━━━━━ ENTRIES SUPPLIED ━━━━━

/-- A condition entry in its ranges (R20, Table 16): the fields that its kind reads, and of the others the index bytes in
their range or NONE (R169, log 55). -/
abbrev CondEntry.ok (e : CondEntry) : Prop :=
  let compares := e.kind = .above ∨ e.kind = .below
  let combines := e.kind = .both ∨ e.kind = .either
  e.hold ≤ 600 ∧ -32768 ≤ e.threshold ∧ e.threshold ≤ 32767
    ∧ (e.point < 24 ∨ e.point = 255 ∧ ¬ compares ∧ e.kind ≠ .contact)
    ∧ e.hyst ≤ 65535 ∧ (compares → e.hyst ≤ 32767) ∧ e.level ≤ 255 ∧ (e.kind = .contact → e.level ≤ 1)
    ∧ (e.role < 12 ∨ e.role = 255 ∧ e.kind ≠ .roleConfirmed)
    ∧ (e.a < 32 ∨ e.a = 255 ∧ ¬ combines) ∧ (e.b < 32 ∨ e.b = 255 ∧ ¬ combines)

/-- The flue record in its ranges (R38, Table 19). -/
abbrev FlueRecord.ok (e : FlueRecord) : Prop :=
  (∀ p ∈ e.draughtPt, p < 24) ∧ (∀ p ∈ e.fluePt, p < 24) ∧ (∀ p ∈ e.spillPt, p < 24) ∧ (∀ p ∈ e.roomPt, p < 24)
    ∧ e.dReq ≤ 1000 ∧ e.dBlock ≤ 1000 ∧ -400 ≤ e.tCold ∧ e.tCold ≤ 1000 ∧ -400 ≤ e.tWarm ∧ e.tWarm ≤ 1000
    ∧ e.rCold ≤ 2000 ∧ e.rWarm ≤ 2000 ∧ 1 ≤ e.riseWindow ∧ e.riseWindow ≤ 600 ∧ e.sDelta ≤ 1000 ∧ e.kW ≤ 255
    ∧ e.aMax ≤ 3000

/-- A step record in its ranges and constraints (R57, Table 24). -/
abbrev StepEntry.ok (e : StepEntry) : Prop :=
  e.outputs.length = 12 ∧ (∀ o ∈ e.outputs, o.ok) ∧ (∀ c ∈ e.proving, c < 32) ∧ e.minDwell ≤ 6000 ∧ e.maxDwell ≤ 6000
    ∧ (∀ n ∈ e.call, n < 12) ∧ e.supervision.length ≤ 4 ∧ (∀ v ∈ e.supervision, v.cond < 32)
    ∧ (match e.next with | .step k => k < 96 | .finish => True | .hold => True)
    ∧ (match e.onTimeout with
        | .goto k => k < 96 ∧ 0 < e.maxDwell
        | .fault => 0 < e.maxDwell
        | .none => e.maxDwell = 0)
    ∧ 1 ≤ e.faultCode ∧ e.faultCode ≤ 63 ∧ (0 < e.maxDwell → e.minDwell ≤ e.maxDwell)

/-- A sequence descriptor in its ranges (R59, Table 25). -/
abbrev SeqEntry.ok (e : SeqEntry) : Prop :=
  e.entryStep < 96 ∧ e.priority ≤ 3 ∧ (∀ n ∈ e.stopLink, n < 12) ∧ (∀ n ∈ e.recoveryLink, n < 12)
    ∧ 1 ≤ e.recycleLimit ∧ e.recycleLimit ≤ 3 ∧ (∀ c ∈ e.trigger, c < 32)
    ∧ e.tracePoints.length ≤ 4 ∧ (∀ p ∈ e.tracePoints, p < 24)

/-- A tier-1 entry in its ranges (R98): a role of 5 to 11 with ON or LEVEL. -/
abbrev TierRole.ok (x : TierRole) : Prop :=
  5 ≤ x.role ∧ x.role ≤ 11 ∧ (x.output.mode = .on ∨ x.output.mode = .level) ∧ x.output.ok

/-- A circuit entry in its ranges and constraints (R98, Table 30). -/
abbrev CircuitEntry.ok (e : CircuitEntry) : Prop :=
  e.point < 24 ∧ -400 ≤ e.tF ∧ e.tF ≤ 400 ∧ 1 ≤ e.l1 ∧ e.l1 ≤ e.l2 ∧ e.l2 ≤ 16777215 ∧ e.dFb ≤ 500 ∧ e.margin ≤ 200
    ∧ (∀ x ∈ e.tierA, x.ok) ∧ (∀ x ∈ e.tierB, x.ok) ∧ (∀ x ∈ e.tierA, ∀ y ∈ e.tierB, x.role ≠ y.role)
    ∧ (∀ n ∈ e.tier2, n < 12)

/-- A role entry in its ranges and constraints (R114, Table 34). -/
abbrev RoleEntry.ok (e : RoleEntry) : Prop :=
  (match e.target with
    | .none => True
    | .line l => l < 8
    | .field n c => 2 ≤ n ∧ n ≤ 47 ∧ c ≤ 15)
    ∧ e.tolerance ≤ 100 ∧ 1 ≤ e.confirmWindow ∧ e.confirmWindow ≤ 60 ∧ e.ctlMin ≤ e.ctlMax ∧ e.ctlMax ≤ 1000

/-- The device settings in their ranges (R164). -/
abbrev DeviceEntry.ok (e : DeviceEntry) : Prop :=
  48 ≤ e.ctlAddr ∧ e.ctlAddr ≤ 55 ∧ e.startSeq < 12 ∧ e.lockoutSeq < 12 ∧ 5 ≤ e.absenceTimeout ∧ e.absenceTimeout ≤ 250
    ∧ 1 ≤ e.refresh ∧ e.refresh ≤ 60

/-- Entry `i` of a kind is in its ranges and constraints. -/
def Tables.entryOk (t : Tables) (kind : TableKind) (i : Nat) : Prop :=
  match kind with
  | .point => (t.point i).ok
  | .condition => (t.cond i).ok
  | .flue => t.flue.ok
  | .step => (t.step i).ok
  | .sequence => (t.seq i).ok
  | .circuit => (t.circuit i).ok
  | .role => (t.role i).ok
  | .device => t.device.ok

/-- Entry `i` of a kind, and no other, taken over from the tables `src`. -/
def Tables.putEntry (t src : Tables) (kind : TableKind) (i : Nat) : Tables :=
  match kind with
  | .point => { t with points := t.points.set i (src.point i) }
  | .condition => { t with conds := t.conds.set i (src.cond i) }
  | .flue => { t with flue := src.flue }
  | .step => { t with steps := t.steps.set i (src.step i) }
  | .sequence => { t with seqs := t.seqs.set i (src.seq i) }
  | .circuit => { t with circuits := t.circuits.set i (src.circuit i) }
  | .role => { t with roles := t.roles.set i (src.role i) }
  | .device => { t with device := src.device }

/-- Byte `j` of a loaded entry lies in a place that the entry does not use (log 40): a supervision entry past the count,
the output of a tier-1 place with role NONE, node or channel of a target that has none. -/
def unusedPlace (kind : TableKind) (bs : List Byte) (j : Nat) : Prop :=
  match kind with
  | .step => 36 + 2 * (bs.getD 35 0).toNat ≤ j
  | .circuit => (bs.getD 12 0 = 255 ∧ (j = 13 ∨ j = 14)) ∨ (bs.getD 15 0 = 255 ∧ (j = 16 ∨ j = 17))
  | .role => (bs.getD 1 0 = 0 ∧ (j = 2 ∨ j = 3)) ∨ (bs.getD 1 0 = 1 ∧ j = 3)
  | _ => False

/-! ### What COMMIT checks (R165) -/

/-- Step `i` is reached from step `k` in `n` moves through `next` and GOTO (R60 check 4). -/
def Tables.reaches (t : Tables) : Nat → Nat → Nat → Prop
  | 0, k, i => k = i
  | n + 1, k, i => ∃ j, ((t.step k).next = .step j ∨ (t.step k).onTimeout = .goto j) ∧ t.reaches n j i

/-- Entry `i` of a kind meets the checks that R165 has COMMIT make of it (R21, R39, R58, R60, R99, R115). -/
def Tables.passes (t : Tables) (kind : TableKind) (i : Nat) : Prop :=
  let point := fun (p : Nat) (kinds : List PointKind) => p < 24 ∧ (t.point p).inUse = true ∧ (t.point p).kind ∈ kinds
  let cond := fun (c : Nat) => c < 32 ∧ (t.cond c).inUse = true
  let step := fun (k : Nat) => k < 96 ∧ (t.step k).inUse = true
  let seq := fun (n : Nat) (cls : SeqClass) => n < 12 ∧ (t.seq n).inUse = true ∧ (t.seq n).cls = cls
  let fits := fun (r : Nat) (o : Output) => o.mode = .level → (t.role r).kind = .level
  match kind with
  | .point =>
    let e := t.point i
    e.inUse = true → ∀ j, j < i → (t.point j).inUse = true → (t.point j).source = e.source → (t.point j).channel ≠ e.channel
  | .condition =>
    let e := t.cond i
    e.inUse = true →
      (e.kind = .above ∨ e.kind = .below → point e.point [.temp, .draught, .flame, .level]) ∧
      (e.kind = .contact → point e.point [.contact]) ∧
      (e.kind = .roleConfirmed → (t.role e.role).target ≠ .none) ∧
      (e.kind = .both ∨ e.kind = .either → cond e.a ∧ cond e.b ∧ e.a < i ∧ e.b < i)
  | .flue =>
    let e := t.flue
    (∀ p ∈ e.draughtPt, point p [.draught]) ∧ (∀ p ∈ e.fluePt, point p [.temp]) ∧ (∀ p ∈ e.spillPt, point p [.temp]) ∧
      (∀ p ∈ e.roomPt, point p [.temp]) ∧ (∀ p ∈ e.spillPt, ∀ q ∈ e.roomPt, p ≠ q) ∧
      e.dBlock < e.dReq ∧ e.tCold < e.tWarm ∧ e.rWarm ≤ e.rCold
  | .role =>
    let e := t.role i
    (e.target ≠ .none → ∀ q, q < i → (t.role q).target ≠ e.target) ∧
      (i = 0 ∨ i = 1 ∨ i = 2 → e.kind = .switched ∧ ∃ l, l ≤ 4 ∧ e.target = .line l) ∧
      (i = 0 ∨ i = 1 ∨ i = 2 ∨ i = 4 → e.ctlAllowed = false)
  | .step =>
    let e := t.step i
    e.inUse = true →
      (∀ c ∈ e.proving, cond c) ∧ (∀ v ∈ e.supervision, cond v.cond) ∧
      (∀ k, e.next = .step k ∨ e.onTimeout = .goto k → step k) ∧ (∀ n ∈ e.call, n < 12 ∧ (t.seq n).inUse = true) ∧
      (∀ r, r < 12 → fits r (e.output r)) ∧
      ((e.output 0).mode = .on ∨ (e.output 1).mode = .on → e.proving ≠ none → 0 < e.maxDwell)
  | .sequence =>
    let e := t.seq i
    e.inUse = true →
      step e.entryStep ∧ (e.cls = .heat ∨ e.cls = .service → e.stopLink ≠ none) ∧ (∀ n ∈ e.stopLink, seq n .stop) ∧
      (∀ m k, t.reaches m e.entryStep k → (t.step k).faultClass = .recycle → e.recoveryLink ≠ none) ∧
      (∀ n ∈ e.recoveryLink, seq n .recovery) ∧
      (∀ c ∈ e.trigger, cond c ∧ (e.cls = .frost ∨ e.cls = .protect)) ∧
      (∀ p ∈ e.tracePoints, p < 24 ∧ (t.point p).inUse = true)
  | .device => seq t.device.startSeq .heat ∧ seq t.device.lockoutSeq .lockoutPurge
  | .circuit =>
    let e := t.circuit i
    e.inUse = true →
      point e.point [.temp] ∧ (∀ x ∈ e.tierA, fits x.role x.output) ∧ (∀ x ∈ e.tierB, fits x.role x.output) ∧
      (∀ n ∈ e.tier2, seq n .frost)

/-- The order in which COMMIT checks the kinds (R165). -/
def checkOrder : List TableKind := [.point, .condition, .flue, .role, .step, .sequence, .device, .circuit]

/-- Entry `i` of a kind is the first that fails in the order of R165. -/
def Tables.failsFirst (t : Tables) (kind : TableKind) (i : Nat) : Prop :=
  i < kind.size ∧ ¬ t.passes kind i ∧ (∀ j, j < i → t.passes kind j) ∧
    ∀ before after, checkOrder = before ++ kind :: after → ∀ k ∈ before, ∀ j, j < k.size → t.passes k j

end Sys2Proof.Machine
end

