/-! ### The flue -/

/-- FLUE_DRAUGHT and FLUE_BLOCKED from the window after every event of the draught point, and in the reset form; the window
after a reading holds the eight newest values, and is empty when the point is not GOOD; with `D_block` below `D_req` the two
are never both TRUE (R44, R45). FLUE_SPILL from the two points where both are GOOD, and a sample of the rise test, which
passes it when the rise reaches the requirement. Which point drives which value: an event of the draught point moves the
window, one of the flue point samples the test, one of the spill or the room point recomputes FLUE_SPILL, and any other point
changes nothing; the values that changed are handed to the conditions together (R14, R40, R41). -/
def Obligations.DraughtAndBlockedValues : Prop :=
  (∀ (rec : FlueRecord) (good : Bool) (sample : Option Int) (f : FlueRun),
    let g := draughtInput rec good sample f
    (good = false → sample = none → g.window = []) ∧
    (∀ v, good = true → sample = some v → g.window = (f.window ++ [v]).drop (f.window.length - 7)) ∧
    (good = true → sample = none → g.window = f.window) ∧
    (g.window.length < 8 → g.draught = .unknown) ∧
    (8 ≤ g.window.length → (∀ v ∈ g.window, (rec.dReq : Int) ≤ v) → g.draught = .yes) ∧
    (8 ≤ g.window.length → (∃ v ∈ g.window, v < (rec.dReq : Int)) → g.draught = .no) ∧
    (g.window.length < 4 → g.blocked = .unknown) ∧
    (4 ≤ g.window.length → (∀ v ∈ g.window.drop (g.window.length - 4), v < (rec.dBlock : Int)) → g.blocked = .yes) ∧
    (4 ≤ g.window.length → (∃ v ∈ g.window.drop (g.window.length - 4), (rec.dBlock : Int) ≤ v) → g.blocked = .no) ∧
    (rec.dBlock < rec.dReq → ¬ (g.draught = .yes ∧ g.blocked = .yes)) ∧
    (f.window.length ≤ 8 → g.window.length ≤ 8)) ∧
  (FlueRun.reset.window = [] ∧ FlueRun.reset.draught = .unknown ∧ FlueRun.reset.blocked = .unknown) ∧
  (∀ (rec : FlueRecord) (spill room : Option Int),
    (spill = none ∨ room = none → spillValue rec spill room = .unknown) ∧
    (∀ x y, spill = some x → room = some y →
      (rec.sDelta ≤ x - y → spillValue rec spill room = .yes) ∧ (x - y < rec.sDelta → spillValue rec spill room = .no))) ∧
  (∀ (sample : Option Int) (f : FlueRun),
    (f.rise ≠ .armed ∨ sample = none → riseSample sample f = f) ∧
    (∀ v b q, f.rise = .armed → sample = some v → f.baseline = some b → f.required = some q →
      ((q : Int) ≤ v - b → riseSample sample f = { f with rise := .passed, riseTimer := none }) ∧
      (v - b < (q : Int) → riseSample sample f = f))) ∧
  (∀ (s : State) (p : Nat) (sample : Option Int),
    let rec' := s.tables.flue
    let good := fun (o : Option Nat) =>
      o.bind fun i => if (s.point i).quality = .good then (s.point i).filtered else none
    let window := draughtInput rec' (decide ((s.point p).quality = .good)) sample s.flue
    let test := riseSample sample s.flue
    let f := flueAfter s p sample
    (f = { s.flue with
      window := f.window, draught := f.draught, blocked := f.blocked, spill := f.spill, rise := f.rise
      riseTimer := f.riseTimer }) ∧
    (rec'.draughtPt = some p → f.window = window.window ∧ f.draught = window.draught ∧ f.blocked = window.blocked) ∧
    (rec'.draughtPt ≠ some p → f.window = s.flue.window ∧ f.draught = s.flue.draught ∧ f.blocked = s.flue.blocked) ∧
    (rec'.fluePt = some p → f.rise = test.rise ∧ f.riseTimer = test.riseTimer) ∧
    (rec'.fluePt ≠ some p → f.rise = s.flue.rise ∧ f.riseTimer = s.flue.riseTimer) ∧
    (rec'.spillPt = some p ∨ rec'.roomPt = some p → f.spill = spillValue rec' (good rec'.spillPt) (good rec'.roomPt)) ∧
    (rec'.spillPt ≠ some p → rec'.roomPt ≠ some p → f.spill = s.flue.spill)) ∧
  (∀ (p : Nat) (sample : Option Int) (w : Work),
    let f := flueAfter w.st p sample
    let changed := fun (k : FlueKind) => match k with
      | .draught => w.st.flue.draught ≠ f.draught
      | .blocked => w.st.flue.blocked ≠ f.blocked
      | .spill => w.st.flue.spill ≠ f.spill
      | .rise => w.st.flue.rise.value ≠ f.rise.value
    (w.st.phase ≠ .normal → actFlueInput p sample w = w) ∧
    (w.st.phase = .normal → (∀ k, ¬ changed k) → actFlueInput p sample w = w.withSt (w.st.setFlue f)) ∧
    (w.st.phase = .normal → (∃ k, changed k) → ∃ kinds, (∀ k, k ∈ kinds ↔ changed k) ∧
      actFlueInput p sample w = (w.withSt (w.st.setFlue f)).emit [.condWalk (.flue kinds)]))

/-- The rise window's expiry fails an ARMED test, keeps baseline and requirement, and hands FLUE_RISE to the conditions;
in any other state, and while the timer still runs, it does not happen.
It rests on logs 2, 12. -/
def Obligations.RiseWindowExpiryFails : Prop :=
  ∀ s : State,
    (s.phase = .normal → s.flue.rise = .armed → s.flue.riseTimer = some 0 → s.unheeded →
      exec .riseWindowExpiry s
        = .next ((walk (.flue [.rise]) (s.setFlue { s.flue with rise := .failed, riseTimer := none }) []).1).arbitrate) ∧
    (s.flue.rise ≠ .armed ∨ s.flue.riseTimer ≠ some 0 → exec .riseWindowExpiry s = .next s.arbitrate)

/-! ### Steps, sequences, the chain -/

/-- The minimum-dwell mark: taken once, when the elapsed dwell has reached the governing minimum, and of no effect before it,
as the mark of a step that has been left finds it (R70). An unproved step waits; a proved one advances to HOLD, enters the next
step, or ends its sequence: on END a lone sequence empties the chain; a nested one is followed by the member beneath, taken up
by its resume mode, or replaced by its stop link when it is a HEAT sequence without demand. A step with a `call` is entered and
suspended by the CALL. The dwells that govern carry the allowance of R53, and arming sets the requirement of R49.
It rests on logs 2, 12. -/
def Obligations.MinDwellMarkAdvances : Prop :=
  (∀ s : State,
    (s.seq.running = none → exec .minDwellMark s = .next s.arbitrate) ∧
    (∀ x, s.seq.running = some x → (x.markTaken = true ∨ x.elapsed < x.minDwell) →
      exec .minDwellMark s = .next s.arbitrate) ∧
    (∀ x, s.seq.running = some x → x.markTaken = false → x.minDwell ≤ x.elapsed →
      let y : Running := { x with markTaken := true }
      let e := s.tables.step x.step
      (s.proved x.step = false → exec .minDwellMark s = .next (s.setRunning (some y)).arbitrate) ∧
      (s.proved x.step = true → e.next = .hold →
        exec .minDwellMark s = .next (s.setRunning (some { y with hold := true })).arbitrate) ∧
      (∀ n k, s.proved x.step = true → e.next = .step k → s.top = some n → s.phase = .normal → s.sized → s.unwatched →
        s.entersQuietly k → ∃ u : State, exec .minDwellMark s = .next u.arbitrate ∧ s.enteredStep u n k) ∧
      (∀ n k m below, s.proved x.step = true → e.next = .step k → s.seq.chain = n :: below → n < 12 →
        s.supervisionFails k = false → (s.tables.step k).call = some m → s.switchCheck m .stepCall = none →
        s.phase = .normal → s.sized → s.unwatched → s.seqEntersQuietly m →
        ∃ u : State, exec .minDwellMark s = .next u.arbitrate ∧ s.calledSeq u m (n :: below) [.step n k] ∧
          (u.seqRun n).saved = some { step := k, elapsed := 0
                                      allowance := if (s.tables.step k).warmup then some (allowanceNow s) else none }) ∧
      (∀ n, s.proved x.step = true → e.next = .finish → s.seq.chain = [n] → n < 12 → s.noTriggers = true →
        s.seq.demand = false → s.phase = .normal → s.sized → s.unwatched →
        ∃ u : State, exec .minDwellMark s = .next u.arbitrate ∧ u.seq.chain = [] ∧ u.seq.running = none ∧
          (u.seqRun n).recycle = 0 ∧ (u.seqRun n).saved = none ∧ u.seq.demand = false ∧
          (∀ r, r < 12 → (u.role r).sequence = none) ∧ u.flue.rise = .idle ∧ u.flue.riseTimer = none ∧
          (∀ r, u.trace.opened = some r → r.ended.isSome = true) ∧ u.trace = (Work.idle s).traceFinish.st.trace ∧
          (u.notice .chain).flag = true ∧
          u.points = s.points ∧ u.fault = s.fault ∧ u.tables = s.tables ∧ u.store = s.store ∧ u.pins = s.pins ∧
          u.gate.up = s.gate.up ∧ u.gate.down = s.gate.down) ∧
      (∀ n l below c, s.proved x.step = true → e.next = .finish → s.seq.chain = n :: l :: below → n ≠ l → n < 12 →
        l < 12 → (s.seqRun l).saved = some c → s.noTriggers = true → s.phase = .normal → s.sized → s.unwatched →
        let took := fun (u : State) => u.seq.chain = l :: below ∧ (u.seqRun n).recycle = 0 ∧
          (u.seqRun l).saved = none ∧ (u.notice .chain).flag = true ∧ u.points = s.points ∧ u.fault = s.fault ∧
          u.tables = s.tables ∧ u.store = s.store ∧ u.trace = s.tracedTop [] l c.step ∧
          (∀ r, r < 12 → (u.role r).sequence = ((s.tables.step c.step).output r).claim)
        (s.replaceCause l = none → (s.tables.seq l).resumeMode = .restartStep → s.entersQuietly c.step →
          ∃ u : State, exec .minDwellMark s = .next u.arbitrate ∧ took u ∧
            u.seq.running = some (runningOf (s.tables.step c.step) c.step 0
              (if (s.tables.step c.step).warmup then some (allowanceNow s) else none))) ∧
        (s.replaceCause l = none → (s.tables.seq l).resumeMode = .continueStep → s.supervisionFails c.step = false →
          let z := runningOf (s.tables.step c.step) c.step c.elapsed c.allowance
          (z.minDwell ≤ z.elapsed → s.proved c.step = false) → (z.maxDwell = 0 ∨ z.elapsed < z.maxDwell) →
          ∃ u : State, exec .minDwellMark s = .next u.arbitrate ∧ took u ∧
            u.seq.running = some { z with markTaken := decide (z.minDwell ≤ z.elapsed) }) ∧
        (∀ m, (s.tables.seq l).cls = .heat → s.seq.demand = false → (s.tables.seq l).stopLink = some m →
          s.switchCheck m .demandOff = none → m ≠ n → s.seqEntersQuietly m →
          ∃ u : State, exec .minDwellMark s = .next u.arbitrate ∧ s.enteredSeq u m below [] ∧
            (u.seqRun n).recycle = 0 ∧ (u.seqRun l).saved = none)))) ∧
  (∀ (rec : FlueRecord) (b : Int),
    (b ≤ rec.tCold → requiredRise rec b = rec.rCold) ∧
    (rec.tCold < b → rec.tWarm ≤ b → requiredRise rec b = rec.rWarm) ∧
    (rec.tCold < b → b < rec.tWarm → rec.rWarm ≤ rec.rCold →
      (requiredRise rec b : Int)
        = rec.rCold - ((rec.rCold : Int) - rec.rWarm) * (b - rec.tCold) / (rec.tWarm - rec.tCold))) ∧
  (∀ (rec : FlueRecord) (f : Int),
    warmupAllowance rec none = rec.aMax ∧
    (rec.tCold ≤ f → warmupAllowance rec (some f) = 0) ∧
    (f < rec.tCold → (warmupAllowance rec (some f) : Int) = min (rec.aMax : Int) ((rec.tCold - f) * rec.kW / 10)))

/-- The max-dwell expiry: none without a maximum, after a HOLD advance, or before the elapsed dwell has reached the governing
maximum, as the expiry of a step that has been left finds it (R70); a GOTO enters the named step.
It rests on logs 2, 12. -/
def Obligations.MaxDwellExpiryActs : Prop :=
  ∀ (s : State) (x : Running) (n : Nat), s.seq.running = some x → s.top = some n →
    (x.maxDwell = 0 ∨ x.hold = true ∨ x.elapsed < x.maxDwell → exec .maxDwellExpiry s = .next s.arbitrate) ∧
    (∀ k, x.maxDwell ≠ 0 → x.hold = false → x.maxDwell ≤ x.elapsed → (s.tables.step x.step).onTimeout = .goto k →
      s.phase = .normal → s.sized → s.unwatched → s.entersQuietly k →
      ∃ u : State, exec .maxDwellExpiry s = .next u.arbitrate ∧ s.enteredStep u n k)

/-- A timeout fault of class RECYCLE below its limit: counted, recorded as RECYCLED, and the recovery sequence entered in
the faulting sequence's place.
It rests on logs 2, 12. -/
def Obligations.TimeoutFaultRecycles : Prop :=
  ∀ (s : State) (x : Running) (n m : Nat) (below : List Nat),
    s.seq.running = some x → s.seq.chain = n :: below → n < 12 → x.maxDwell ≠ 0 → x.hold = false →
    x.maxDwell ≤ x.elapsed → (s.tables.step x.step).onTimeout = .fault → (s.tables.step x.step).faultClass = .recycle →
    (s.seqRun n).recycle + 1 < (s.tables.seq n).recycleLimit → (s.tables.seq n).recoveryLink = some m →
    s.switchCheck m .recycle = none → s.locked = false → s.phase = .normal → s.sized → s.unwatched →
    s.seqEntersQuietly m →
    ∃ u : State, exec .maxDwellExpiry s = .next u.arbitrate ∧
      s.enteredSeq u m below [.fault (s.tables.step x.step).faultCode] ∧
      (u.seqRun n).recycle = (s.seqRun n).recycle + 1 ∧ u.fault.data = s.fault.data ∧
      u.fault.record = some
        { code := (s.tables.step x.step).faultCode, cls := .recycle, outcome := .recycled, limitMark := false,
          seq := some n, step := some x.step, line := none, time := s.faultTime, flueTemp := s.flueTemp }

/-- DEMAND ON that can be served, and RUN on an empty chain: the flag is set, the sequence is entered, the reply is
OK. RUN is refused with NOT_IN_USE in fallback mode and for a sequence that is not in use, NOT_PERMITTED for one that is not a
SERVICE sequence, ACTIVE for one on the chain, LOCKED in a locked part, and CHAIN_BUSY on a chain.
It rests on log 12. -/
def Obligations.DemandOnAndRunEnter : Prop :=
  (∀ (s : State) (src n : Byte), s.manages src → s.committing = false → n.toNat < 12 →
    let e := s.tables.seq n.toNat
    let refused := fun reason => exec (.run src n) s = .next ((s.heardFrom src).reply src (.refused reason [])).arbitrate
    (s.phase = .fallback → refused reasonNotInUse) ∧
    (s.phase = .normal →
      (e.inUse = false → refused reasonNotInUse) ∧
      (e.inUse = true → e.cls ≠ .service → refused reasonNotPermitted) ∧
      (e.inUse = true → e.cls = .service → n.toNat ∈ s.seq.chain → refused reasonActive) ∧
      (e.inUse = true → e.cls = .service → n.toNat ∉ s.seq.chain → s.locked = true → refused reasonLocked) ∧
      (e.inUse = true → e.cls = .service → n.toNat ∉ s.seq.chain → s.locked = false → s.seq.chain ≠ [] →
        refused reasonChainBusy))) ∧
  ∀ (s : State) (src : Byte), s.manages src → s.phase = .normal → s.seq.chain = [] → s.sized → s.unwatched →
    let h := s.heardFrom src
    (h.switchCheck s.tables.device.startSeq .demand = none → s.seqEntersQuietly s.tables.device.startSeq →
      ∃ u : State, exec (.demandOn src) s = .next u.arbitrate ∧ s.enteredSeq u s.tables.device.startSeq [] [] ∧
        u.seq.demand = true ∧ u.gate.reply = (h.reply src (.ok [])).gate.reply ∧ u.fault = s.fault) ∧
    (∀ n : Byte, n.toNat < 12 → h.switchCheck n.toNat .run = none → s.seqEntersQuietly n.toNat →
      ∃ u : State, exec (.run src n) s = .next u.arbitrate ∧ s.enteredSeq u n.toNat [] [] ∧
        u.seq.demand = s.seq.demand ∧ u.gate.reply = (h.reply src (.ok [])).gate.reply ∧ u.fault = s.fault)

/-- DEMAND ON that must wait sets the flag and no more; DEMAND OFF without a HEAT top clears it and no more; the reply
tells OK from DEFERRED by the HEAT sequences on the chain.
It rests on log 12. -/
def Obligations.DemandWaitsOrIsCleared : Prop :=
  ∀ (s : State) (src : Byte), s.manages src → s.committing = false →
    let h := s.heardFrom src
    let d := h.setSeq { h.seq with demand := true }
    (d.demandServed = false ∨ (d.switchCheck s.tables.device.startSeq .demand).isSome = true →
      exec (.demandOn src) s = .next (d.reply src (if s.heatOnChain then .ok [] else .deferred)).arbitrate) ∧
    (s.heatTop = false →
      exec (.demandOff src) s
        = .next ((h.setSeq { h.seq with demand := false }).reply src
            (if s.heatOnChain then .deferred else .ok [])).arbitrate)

━━━━━

Each line in the data where the string "reached" occurs should be identified and copied.

_WRITTEN REPLY:_
/-- Step `i` is reached from step `k` in `n` moves through `next` and GOTO (R60 check 4). -/
/-- The minimum-dwell mark: taken once, when the elapsed dwell has reached the governing minimum, and of no effect before it,
/-- The max-dwell expiry: none without a maximum, after a HOLD advance, or before the elapsed dwell has reached the governing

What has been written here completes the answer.